So doing some testing and you will not be able to run android VMs without the Pro version. HAXM will not install no matter what you do and even the registry will fix itself in windows 11. Windows 11 will not let you even control certain settings and it makes it useless for development unless you get pro.
Who in the world wants an OS-as-a-service that exists to connect you to the Microsoft cloud? I want an OS that runs locally and without telemetry, handles hardware abstraction, and allows me to run applications. Windows 7 was pretty good at that. Everything since has been a step in the wrong direction.

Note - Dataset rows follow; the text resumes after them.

/-- The rising edge of SCKp that completes the last byte of a marked record, which BYTE_COMPLETION and the removal's row name
(log 5), in the sample queue and in the event queue: the head leaves, the removed count goes up, and the next decision begins
the next record or the end marker (R112, R139, R140, R171). The bytes of a record are those of 11.6 and 11.7. -/
def Obligations.ShiftedRecordsAreRemoved : Prop :=
  (∀ (i : Instr) (p : Port) (sdi : Level) (s : State) (q : SampleQueue) (r : SampleRecord) (rest : List SampleRecord),
      i = .sampleRecordRemoved ⟨p, sdi⟩ ∨ i = .byteCompletion p (.rise sdi) → s.ports[p].sck = .low →
      s.ports[p].frame.state = .reply → s.ports[p].frame.command = some .takeSamples → s.queues[p] = some q →
      q.shifting = true → q.records = r :: rest → lastByteDue p s →
      let begins (l : List Byte) : Frame := { s.ports[p].frame with
        bits := 0, shiftIn := 0, bytesDone := s.ports[p].frame.bytesDone + 1
        removed := s.ports[p].frame.removed + 1, reply := l, replyAt := s.ports[p].frame.bytesDone + 1 }
      ∃ t, exec i s = .next t ∧ sameBut [.clock p, .frame p, .queue p] s t ∧ t.ports[p].sck = .high
        ∧ (∀ r' more, rest = r' :: more → s.ports[p].frame.removed + 1 < (arg s p 0).toNat →
            t.queues[p] = some { q with records := rest, shifting := true } ∧ t.ports[p].frame = begins r'.bytes)
        ∧ (rest = [] ∨ (arg s p 0).toNat ≤ s.ports[p].frame.removed + 1 →
            t.queues[p] = some { q with records := rest, shifting := false } ∧ t.ports[p].frame = begins [0]))
    ∧ (∀ (i : Instr) (p : Port) (sdi : Level) (s : State) (e : EventRecord) (rest : List EventRecord),
      i = .eventRecordRemoved ⟨p, sdi⟩ ∨ i = .byteCompletion p (.rise sdi) → s.ports[p].sck = .low →
      s.ports[p].frame.state = .reply → s.ports[p].frame.command = some .takeEvents → s.events[p].shifting = true →
      s.events[p].records = e :: rest → lastByteDue p s →
      let begins (l : List Byte) : Frame := { s.ports[p].frame with
        bits := 0, shiftIn := 0, bytesDone := s.ports[p].frame.bytesDone + 1
        removed := s.ports[p].frame.removed + 1, reply := l, replyAt := s.ports[p].frame.bytesDone + 1 }
      ∃ t, exec i s = .next t ∧ sameBut [.clock p, .frame p, .events p] s t ∧ t.ports[p].sck = .high
        ∧ let left := if e.kind = .overflow ∧ 0 < s.events[p].lateLoss then
              rest ++ [{ kind := .overflow, subject := 0, tick := s.events[p].lateTick
                         detail := BitVec.ofNat 16 s.events[p].lateLoss }] else rest
          t.events[p].records = left
          ∧ t.events[p].lateLoss = (if e.kind = .overflow ∧ 0 < s.events[p].lateLoss then 0 else s.events[p].lateLoss)
          ∧ (∀ e' more, left = e' :: more → s.ports[p].frame.removed + 1 < (arg s p 0).toNat →
              t.events[p].shifting = true ∧ t.ports[p].frame = begins e'.bytes)
          ∧ (left = [] ∨ (arg s p 0).toNat ≤ s.ports[p].frame.removed + 1 →
              t.events[p].shifting = false ∧ t.ports[p].frame = begins [0]))
    ∧ (∀ r : SampleRecord,
      let gap := decide (0 < r.dropped)
      let top : Byte := if gap then 0x80 else 0x00
      let c := r.conditions
      let common := [BitVec.ofNat 8 r.channel.val, 0#4 ++ r.value.extractLsb' 8 4, r.value.extractLsb' 0 8,
        r.timestamp.extractLsb' 24 8, r.timestamp.extractLsb' 16 8, r.timestamp.extractLsb' 8 8,
        r.timestamp.extractLsb' 0 8]
      let last := [r.generation, BitVec.ofBool c.above ++ BitVec.ofBool c.below ++ BitVec.ofBool c.crossed
        ++ BitVec.ofBool c.overrun ++ BitVec.ofBool c.preempted ++ BitVec.ofBool c.clipped ++ BitVec.ofBool r.merged
        ++ BitVec.ofBool gap] ++ (if gap then [BitVec.ofNat 8 r.dropped] else [])
      r.bytes = match r.origin with
        | .slot n label delay sequence =>
          [top + 1, BitVec.ofNat 8 n.val, label.extractLsb' 8 8, label.extractLsb' 0 8] ++ common
            ++ [delay.extractLsb' 8 8, delay.extractLsb' 0 8, sequence.extractLsb' 8 8, sequence.extractLsb' 0 8] ++ last
        | .listen n label sequence =>
          [top + 2, BitVec.ofNat 8 n.val, label.extractLsb' 8 8, label.extractLsb' 0 8] ++ common
            ++ [sequence.extractLsb' 8 8, sequence.extractLsb' 0 8] ++ last
        | .demand delay => [top + 3, 0xFF] ++ common ++ [delay.extractLsb' 8 8, delay.extractLsb' 0 8] ++ last)
    ∧ ∀ e : EventRecord, e.bytes =
      [(match e.kind with
          | .watchHit => 1 | .captureRefused => 2 | .queueHeld => 3 | .burstDone => 4 | .slotReleased => 5
          | .channelChanged => 6 | .overflow => 7),
        e.subject, e.tick.extractLsb' 24 8, e.tick.extractLsb' 16 8, e.tick.extractLsb' 8 8, e.tick.extractLsb' 0 8,
        e.detail.extractLsb' 8 8, e.detail.extractLsb' 0 8]

/-- The end of a streaming frame, on a byte boundary or not: OK with the command's detail, or the failing code with detail
0; a record in the middle of being shifted out stays at the head, unmarked; the lease restarts
(R111, R113, R139, R140, R152, R179, R187). -/
def Obligations.StreamingFrameEndReportsTheStream : Prop :=
  ∀ (p : Port) (s : State) (c : Command), s.ports[p].nsel = .low →
    s.ports[p].frame.state = .reply ∨ s.ports[p].frame.state = .spill → s.ports[p].frame.startUp = false →
    s.ports[p].frame.command = some c → c.kind = .streaming → s.ports[p].frame.args.length = c.argCount →
    ∃ t, exec (.streamingFrameEnd p) s = .next t
      ∧ (∀ code, s.ports[p].frame.taken = .refused code → rises p ⟨code, 0⟩ s t)
      ∧ (s.ports[p].frame.taken = .accepted ∨ c = .readTime ∧ s.ports[p].frame.taken = .no →
        (c = .takeSamples ∨ c = .takeEvents → rises p ⟨.ok, BitVec.ofNat 8 s.ports[p].frame.removed⟩ s t)
        ∧ (c = .readBuffer → rises p
            ⟨.ok, BitVec.ofNat 8 (min (s.ports[p].frame.bytesDone - 3) (32 - (arg s p 0).toNat))⟩ s t)
        ∧ (c = .peekLatest ∨ c = .readChannel ∨ c = .watchRead → rises p ⟨.ok, arg s p 0⟩ s t)
        ∧ (c = .readTime → rises p ⟨.ok, 0⟩ s t))
      ∧ sameBut (riseParts p ++ (if c = .takeSamples then [.queue p] else if c = .takeEvents then [.events p] else []))
          s t
      ∧ (c = .takeSamples → t.queues[p] = s.queues[p].map fun q => { q with shifting := false })
      ∧ (c = .takeEvents → t.events[p].shifting = false
        ∧ (s.events[p].shifting = false → t.events[p] = s.events[p])
        ∧ (∀ e rest, s.events[p].shifting = true → s.events[p].records = e :: rest → e.kind = .overflow →
            t.events[p].records = { e with
              detail := BitVec.ofNat 16 (min 65535 (e.detail.toNat + s.events[p].lateLoss)) } :: rest
            ∧ t.events[p].lateLoss = 0)
        ∧ (∀ e rest, s.events[p].shifting = true → s.events[p].records = e :: rest → e.kind ≠ .overflow →
            t.events[p].records = s.events[p].records))

/-- A record offered to a sample queue: hold, space, DROP_NEWEST and DROP_OLDEST (R104, R105, R106, R107). -/
def Obligations.OfferedRecordsMeetHoldSpaceAndPolicy : Prop :=
  ∀ (q : SampleQueue) (holdable : Bool) (r : SampleRecord),
    (q.hold = true → holdable = true →
        q.offer holdable r = { q with pendingGap := min 255 (q.pendingGap + 1) })
      ∧ (q.hold = false ∨ holdable = false →
        (q.records.length < q.depth → q.offer holdable r = { q with
            pendingGap := 0
            records := q.records ++ [if 0 < q.pendingGap then { r with dropped := q.pendingGap } else r] })
        ∧ (q.depth ≤ q.records.length → q.policy = .dropNewest →
            q.offer holdable r = { q with pendingGap := min 255 (q.pendingGap + 1) })
        ∧ (∀ v f rest, q.depth ≤ q.records.length → q.policy = .dropOldest → q.shifting = false →
            q.records = v :: f :: rest → q.offer holdable r = { q with
              pendingGap := 0
              records := { f with dropped := min 255 (f.dropped + (1 + v.dropped)) } :: rest
                ++ [if 0 < q.pendingGap then { r with dropped := q.pendingGap } else r] })
        ∧ (∀ h v f rest, q.depth ≤ q.records.length → q.policy = .dropOldest → q.shifting = true →
            q.records = h :: v :: f :: rest → q.offer holdable r = { q with
              pendingGap := 0
              records := h :: { f with dropped := min 255 (f.dropped + (1 + v.dropped)) } :: rest
                ++ [if 0 < q.pendingGap then { r with dropped := q.pendingGap } else r] }))

/-! ### Watches and events -/

/-- WATCH_SET: the checks of R120 and R121 in order; else the watch is written whole, DISARMED, with hit count 0. Which blocks
fail step 1 of R121, and what the others say, is 11.5, bit by bit. -/
def Obligations.WatchSetWritesTheWatch : Prop :=
  (∀ b0 b1 b2 b3 b4 : Byte, watchBlock b0 b1 b2 b3 b4 = none ↔
      (31 < b0.toNat ∧ b0 ≠ 0xFF) ∨ b2.extractLsb' 0 4 ≠ 0#4 ∨ b3.extractLsb' 2 5 ≠ 0#5 ∨ b3.extractLsb' 0 2 = 3#2)
  ∧ (∀ (b0 b1 b2 b3 b4 : Byte) (x : WatchBlock), watchBlock b0 b1 b2 b3 b4 = some x →
      let term (y : Term) : BitVec 2 := match y with | .any => 0 | .clear => 1 | .set => 2 | .never => 3
      (∀ n, x.selector = .slot n ↔ b0.toNat = n.val) ∧ (x.selector = .anyOwn ↔ b0 = 0xFF)
        ∧ term x.pattern.above = b1.extractLsb' 6 2 ∧ term x.pattern.below = b1.extractLsb' 4 2
        ∧ term x.pattern.crossed = b1.extractLsb' 2 2 ∧ term x.pattern.overrun = b1.extractLsb' 0 2
        ∧ term x.pattern.preempted = b2.extractLsb' 6 2 ∧ term x.pattern.clipped = b2.extractLsb' 4 2
        ∧ x.mode = (if b3.getLsbD 7 then .repeating else .once)
        ∧ (match x.action with | .notify => 0#2 | .capture => 1#2 | .hold => 2#2) = b3.extractLsb' 0 2
        ∧ x.captureByte = b4)
  ∧ ∀ (p : Port) (s : State), settingDue p .watchSet s → s.isOpen p = true →
    let block := watchBlock (arg s p 1) (arg s p 2) (arg s p 3) (arg s p 4) (arg s p 5)
    let own (n : SlotNo) : Prop :=
      s.slots[n].owner = some p ∧ (s.slots[n].state = .stopped ∨ s.slots[n].state = .running)
    ∃ t, exec (.watchSet p) s = .next t
      ∧ (7 < (arg s p 0).toNat ∨ block = none → refusedWith p .badArg s t)
      ∧ ∀ (i : Fin 8) (b : WatchBlock), (arg s p 0).toNat = i.val → block = some b →
        (∀ n, b.selector = .slot n → ¬ own n → refusedWith p .notOwner s t)
        ∧ ((∀ n, b.selector = .slot n → own n) → b.action = .capture →
            (∀ n : SlotNo, b.captureByte.toNat = n.val → own n → s.slots[n].settings.kind ≠ .burst) →
            refusedWith p .badArg s t)
        ∧ (∀ k : SlotNo, (∀ n, b.selector = .slot n → own n) →
            (b.action = .capture → b.captureByte.toNat = k.val ∧ own k ∧ s.slots[k].settings.kind = .burst) → (b.action ≠ .capture → k = 0) →
            accepted p (arg s p 0) [.watch p i] s t
              ∧ t.watches[p][i] =
                { state := .disarmed, selector := b.selector, pattern := b.pattern, mode := b.mode
                  action := b.action, captureSlot := k, hitCount := 0 })

/-- WATCH_ARM, WATCH_DISARM and WATCH_CLEAR of a watch (R120, R122, R123, R124). -/
def Obligations.WatchArmDisarmAndClear : Prop :=
  ∀ (i : Instr) (p : Port) (c : Command) (s : State), settingOf i = some (p, c) →
    c ∈ [Command.watchArm, .watchDisarm, .watchClear] → settingDue p c s → s.isOpen p = true →
    ∃ t, exec i s = .next t
      ∧ (7 < (arg s p 0).toNat → refusedWith p .badArg s t)
      ∧ ∀ w : Fin 8, (arg s p 0).toNat = w.val →
        (c ≠ .watchClear → s.watches[p][w].state = .empty → refusedWith p .badState s t)
        ∧ (c = .watchArm → s.watches[p][w].state ≠ .empty → accepted p (arg s p 0) [.watch p w] s t
            ∧ t.watches[p][w] = { s.watches[p][w] with state := .armed })
        ∧ (c = .watchDisarm → s.watches[p][w].state ≠ .empty → accepted p (arg s p 0) [.watch p w] s t
            ∧ t.watches[p][w] = { s.watches[p][w] with state := .disarmed })
        ∧ (c = .watchClear → accepted p (arg s p 0) [.watch p w] s t ∧ t.watches[p][w] = Watch.empty)

/-- When a watch matches a conversion of slot n (R128). -/
def Obligations.WatchMatches : Prop :=
  ∀ (w : Watch) (n : SlotNo) (c : Conditions), w.isMatch n c = true ↔
    w.state = .armed ∧ (w.selector = .anyOwn ∨ w.selector = .slot n)
      ∧ ∀ x ∈ [(w.pattern.above, c.above), (w.pattern.below, c.below), (w.pattern.crossed, c.crossed),
            (w.pattern.overrun, c.overrun), (w.pattern.preempted, c.preempted), (w.pattern.clipped, c.clipped)],
          match x.1 with
          | .any => True
          | .clear => x.2 = false
          | .set => x.2 = true
          | .never => False

/-- A match of watch w of port p on slot n, carried out: the hit count, WATCH_HIT with the slot and its conditions, then the
action, then SPENT for mode ONCE. HOLD sends QUEUE_HELD when hold was clear. CAPTURE starts a STOPPED own BURST slot as of
the completion tick, and is refused with reason 1 for a RUNNING one and 2 for any other slot
(R129, R130, R131, R132, R133). -/
def Obligations.WatchMatchIsCarriedOut : Prop :=
  ∀ (s : State) (p : Port) (w : Fin 8) (n : SlotNo) (tick : Tick) (c : Conditions), s.isOpen p = true →
    let x := s.watches[p][w]
    let t := carryOutMatch s p w n tick c
    let hit : EventRecord :=
      { kind := .watchHit, subject := BitVec.ofNat 8 w.val, tick := tick
        detail := BitVec.ofNat 8 n.val ++ flagsByte c false false }
    let b := x.captureSlot
    let refusal (reason : Byte) : EventRecord :=
      { kind := .captureRefused, subject := BitVec.ofNat 8 w.val, tick := tick
        detail := BitVec.ofNat 8 b.val ++ reason }
    t.watches[p][w] = { x with
        hitCount := min 65535 (x.hitCount + 1), state := if x.mode = .once then .spent else x.state }
      ∧ (x.action = .notify → t.events[p] = s.events[p].offer hit ∧ sameBut [.watch p w, .events p] s t)
      ∧ (∀ q, x.action = .hold → s.queues[p] = some q → sameBut [.watch p w, .events p, .queue p] s t
        ∧ t.queues[p] = some { q with hold := true }
        ∧ t.events[p] =
          (if q.hold then s.events[p].offer hit
           else (s.events[p].offer hit).offer
            { kind := .queueHeld, subject := BitVec.ofNat 8 w.val, tick := tick
              detail := BitVec.ofNat 16 q.records.length }))
      ∧ (x.action = .capture →
        (s.slots[b].owner = some p → s.slots[b].settings.kind = .burst → s.slots[b].state = .stopped →
          sameBut [.watch p w, .events p, .slot b, .requests] s t ∧ t.events[p] = s.events[p].offer hit
            ∧ t.slots[b] = { s.slots[b] with
                state := .running, burstRemaining := s.slots[b].settings.burstCode.toNat + 1, decimationCount := 0
                windowPos := .unset, pendingFlag := true }
            ∧ t.requests = s.requests ++
              [{ channel := s.slots[b].settings.channel, sampleCode := s.slots[b].settings.sampleCode
                 avgCode := s.slots[b].settings.avgCode, subs := [⟨.slot b, .routine, tick, false, false⟩]
                 preemptCount := 0 }])
        ∧ (s.slots[b].owner = some p → s.slots[b].settings.kind = .burst → s.slots[b].state = .running →
          sameBut [.watch p w, .events p] s t ∧ t.events[p] = (s.events[p].offer hit).offer (refusal 1))
        ∧ (s.slots[b].owner ≠ some p ∨ s.slots[b].settings.kind ≠ .burst ∨ s.slots[b].state = .free
            ∨ s.slots[b].state = .retiring →
          sameBut [.watch p w, .events p] s t ∧ t.events[p] = (s.events[p].offer hit).offer (refusal 2)))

Maybe I have a different use case, but I feel like Windows 10 is mostly ok about this. I actually like being able to just log in to my Microsoft account in order to bypass having to find where I put the authorization key. Once the OS is authorized, then I just turn off all the telemetry/cloud services/etc. and it runs smoothly and without fuss. I don't think there's any requirement for it to be online in order to function other than update downloads. I might be overlooking something, though.

Edit to clarify that I do not have to use Teams, thank goodness. That garbage is awful.

Yeah, I use windows and work in the microsoft ecosystem professionally but literally everything about w11 turns me off of it.
Managers who want to save some money with the IT department. Outsourcing. And then the ransomware comes...
A good old rant about Windows! It feels like 1999 again!
Maybe Microsoft wants to finally make [current year] the "year of the Linux desktop".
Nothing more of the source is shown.